BEGIN DATA RECORDS

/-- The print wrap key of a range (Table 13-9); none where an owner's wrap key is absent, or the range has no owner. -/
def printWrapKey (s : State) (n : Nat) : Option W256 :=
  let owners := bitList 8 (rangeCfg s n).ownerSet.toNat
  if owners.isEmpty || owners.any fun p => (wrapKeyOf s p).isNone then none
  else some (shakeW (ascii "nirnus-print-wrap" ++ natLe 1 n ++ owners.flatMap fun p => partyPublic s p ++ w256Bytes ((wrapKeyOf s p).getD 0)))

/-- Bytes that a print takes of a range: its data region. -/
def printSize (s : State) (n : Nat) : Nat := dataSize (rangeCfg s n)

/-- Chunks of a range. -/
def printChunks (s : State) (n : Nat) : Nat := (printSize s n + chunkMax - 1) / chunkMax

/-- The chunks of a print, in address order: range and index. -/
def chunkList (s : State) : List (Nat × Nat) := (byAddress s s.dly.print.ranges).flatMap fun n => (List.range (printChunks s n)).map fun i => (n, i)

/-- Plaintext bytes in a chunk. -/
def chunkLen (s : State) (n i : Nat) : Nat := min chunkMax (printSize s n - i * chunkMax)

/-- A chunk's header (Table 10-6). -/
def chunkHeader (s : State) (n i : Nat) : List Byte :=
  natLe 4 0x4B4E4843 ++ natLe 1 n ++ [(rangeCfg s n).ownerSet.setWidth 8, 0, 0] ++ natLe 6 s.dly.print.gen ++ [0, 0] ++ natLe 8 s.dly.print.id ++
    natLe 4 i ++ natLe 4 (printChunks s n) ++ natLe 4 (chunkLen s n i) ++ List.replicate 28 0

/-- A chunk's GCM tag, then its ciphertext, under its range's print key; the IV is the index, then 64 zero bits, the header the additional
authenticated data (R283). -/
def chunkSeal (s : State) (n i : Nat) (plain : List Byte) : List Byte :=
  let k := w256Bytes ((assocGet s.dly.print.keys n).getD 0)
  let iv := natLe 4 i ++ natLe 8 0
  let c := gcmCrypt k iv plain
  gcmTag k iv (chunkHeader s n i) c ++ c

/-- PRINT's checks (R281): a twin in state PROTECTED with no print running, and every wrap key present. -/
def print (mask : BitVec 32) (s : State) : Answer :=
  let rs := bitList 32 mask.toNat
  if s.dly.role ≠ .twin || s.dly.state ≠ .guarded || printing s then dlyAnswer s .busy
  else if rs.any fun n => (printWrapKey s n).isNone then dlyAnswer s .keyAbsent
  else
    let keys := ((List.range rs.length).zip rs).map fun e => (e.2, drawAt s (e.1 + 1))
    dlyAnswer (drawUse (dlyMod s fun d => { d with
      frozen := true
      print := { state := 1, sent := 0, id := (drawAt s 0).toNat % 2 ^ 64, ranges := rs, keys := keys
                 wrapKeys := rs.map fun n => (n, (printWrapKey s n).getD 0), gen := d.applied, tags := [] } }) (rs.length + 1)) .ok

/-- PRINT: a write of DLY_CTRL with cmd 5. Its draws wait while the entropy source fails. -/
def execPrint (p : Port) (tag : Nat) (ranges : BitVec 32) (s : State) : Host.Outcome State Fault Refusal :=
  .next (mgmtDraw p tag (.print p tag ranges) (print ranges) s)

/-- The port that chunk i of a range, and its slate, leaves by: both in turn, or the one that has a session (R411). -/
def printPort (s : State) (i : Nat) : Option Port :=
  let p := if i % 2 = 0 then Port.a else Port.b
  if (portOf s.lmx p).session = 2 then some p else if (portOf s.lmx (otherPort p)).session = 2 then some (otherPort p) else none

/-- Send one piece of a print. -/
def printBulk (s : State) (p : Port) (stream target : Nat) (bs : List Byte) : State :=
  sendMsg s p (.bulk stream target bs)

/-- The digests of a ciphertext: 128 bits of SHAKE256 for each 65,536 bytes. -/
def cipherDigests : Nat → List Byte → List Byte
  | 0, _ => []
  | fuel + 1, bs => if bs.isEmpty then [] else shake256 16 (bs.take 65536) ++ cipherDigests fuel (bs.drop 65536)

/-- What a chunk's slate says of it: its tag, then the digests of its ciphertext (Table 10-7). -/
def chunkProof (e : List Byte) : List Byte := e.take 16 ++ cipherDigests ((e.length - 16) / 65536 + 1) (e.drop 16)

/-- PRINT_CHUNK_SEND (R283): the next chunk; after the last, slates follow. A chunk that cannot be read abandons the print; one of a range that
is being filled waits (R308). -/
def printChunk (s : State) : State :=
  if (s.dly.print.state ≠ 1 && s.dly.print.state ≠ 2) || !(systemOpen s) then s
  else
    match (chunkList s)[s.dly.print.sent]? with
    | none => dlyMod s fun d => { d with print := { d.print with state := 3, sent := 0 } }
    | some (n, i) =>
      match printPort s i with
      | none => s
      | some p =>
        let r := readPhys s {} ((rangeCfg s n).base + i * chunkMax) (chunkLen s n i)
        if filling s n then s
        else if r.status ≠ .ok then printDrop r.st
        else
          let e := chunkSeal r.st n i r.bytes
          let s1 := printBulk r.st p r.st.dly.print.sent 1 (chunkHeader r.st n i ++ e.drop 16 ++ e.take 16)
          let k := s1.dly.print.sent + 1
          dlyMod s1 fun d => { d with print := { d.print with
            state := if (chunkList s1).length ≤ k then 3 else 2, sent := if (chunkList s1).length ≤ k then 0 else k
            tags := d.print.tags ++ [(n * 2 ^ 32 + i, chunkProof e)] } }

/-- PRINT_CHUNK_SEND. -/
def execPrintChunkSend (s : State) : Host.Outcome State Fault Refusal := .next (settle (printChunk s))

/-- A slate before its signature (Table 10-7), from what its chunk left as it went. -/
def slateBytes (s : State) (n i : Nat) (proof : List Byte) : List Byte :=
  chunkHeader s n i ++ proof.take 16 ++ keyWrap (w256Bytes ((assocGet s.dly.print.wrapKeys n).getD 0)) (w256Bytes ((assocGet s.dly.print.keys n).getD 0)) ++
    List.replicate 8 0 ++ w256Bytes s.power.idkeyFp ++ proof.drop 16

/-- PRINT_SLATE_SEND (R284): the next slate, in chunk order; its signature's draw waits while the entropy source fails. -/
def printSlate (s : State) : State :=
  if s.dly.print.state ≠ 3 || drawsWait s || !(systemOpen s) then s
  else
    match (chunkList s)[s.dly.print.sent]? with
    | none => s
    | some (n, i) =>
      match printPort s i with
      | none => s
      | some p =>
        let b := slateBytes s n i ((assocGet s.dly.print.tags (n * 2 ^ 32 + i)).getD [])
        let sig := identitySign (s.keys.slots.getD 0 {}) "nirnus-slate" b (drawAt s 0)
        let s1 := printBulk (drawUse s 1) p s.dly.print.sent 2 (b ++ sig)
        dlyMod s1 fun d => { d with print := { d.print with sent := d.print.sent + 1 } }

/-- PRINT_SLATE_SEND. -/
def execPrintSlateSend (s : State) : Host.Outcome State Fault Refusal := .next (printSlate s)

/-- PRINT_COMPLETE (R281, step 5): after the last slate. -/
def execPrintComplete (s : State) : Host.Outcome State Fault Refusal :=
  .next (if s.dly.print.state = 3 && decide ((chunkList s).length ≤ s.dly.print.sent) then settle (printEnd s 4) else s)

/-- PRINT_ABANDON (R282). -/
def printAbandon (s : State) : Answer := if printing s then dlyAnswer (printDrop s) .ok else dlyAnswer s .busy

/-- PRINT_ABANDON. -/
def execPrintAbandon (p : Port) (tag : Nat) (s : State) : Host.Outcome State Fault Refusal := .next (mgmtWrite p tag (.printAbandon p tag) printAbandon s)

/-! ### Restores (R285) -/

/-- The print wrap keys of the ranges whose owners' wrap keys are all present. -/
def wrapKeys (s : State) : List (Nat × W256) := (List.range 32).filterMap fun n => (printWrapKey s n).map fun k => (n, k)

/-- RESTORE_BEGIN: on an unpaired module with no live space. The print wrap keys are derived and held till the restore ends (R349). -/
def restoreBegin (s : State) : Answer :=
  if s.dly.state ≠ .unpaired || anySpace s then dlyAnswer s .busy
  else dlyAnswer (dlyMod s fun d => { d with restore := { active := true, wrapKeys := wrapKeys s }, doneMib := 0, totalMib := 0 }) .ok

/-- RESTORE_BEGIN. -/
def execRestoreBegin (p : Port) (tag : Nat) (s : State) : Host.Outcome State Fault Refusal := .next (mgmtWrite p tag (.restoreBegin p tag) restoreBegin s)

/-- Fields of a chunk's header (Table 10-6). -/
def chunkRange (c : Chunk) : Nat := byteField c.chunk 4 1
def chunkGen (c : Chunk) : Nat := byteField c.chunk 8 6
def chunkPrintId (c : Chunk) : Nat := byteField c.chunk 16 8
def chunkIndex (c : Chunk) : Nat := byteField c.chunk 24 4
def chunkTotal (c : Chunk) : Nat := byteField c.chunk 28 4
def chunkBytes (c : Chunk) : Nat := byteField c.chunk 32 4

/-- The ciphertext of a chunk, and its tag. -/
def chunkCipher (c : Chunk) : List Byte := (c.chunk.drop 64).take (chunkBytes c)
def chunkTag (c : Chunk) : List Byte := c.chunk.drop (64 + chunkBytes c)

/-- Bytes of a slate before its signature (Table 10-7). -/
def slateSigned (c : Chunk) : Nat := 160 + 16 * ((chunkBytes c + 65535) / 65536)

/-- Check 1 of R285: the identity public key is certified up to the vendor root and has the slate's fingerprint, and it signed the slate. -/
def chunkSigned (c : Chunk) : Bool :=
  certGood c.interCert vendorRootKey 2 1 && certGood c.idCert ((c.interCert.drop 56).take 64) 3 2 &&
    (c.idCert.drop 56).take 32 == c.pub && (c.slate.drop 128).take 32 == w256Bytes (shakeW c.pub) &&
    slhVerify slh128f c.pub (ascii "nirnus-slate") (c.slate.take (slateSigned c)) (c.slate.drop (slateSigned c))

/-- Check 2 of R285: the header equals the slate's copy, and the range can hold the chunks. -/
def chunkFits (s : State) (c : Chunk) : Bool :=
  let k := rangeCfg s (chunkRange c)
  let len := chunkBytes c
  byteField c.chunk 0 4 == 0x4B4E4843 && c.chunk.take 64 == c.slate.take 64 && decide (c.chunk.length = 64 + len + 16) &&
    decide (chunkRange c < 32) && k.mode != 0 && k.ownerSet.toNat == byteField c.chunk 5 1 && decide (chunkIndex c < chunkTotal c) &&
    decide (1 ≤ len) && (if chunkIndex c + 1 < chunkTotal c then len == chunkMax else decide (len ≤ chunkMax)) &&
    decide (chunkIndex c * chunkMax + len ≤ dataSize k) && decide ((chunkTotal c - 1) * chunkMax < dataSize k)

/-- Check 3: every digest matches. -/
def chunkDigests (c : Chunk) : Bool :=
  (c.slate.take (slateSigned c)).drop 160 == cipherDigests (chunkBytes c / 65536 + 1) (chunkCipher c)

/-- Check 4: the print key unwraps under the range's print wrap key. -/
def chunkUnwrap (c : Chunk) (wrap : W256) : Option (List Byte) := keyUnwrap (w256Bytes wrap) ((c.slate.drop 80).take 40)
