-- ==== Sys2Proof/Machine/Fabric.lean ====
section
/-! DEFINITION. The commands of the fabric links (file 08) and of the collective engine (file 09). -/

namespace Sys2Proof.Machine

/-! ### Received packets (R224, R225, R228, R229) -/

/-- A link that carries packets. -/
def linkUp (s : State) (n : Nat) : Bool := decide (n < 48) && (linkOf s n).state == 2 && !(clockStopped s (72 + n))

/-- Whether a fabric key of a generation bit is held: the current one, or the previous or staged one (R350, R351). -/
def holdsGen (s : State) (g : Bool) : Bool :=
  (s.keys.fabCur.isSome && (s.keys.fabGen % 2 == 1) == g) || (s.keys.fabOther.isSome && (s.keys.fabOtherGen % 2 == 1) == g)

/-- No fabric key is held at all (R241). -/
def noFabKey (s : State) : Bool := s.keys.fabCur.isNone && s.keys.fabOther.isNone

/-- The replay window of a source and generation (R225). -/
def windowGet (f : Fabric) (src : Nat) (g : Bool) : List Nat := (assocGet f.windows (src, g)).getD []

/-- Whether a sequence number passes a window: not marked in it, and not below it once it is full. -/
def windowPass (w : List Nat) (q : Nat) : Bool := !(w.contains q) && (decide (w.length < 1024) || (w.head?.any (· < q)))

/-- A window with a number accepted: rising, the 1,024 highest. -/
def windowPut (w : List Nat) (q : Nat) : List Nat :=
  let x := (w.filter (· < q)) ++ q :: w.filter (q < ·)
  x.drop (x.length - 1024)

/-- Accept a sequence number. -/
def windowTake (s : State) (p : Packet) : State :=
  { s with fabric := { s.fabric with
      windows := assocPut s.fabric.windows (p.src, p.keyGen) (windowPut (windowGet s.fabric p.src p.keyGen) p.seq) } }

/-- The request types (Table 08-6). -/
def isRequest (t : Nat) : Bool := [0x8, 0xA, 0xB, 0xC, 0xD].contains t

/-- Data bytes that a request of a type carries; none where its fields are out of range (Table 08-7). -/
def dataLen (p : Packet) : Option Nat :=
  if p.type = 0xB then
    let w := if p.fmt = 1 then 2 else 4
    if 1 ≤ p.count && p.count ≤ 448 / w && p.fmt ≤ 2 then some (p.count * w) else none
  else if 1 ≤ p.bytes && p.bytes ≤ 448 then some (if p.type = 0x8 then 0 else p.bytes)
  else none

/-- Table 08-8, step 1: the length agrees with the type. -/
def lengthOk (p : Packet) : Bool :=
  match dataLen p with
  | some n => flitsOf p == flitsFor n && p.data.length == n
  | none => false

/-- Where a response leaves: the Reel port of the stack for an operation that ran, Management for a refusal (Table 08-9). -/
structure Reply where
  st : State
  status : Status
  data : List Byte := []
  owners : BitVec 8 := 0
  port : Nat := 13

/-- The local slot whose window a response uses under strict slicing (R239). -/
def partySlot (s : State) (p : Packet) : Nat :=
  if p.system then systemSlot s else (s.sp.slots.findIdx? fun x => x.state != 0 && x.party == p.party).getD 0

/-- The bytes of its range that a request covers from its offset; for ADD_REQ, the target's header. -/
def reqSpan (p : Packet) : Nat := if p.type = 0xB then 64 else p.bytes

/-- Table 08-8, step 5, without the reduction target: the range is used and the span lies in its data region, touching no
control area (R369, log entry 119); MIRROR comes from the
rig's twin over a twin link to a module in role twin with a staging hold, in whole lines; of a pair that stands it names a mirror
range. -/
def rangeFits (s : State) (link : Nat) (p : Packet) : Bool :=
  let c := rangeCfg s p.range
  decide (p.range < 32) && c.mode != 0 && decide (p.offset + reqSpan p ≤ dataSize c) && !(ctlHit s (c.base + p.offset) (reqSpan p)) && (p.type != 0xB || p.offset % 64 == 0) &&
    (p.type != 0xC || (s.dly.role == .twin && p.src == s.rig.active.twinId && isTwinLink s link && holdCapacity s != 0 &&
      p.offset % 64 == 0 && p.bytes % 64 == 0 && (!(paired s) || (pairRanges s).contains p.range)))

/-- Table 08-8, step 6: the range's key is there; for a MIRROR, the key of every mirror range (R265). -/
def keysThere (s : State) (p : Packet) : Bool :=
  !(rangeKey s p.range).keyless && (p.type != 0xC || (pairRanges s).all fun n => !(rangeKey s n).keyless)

END DATA RECORDS

**THE PROBLEM:** In the entries above, one line contains "else dlyAnswer (dlyMod" and another contains "the chunks. -/". Reproduce exactly those two lines and the lines between them, nothing else.

**RESPONSE:**
  else dlyAnswer (dlyMod s fun d => { d with restore := { active := true, wrapKeys := wrapKeys s }, doneMib := 0, totalMib := 0 }) .ok

/-- RESTORE_BEGIN. -/
def execRestoreBegin (p : Port) (tag : Nat) (s : State) : Host.Outcome State Fault Refusal := .next (mgmtWrite p tag (.restoreBegin p tag) restoreBegin s)

/-- Fields of a chunk's header (Table 10-6). -/
def chunkRange (c : Chunk) : Nat := byteField c.chunk 4 1
def chunkGen (c : Chunk) : Nat := byteField c.chunk 8 6
def chunkPrintId (c : Chunk) : Nat := byteField c.chunk 16 8
def chunkIndex (c : Chunk) : Nat := byteField c.chunk 24 4
def chunkTotal (c : Chunk) : Nat := byteField c.chunk 28 4
def chunkBytes (c : Chunk) : Nat := byteField c.chunk 32 4

/-- The ciphertext of a chunk, and its tag. -/
def chunkCipher (c : Chunk) : List Byte := (c.chunk.drop 64).take (chunkBytes c)
def chunkTag (c : Chunk) : List Byte := c.chunk.drop (64 + chunkBytes c)

/-- Bytes of a slate before its signature (Table 10-7). -/
def slateSigned (c : Chunk) : Nat := 160 + 16 * ((chunkBytes c + 65535) / 65536)

/-- Check 1 of R285: the identity public key is certified up to the vendor root and has the slate's fingerprint, and it signed the slate. -/
def chunkSigned (c : Chunk) : Bool :=
  certGood c.interCert vendorRootKey 2 1 && certGood c.idCert ((c.interCert.drop 56).take 64) 3 2 &&
    (c.idCert.drop 56).take 32 == c.pub && (c.slate.drop 128).take 32 == w256Bytes (shakeW c.pub) &&
    slhVerify slh128f c.pub (ascii "nirnus-slate") (c.slate.take (slateSigned c)) (c.slate.drop (slateSigned c))

/-- Check 2 of R285: the header equals the slate's copy, and the range can hold the chunks. -/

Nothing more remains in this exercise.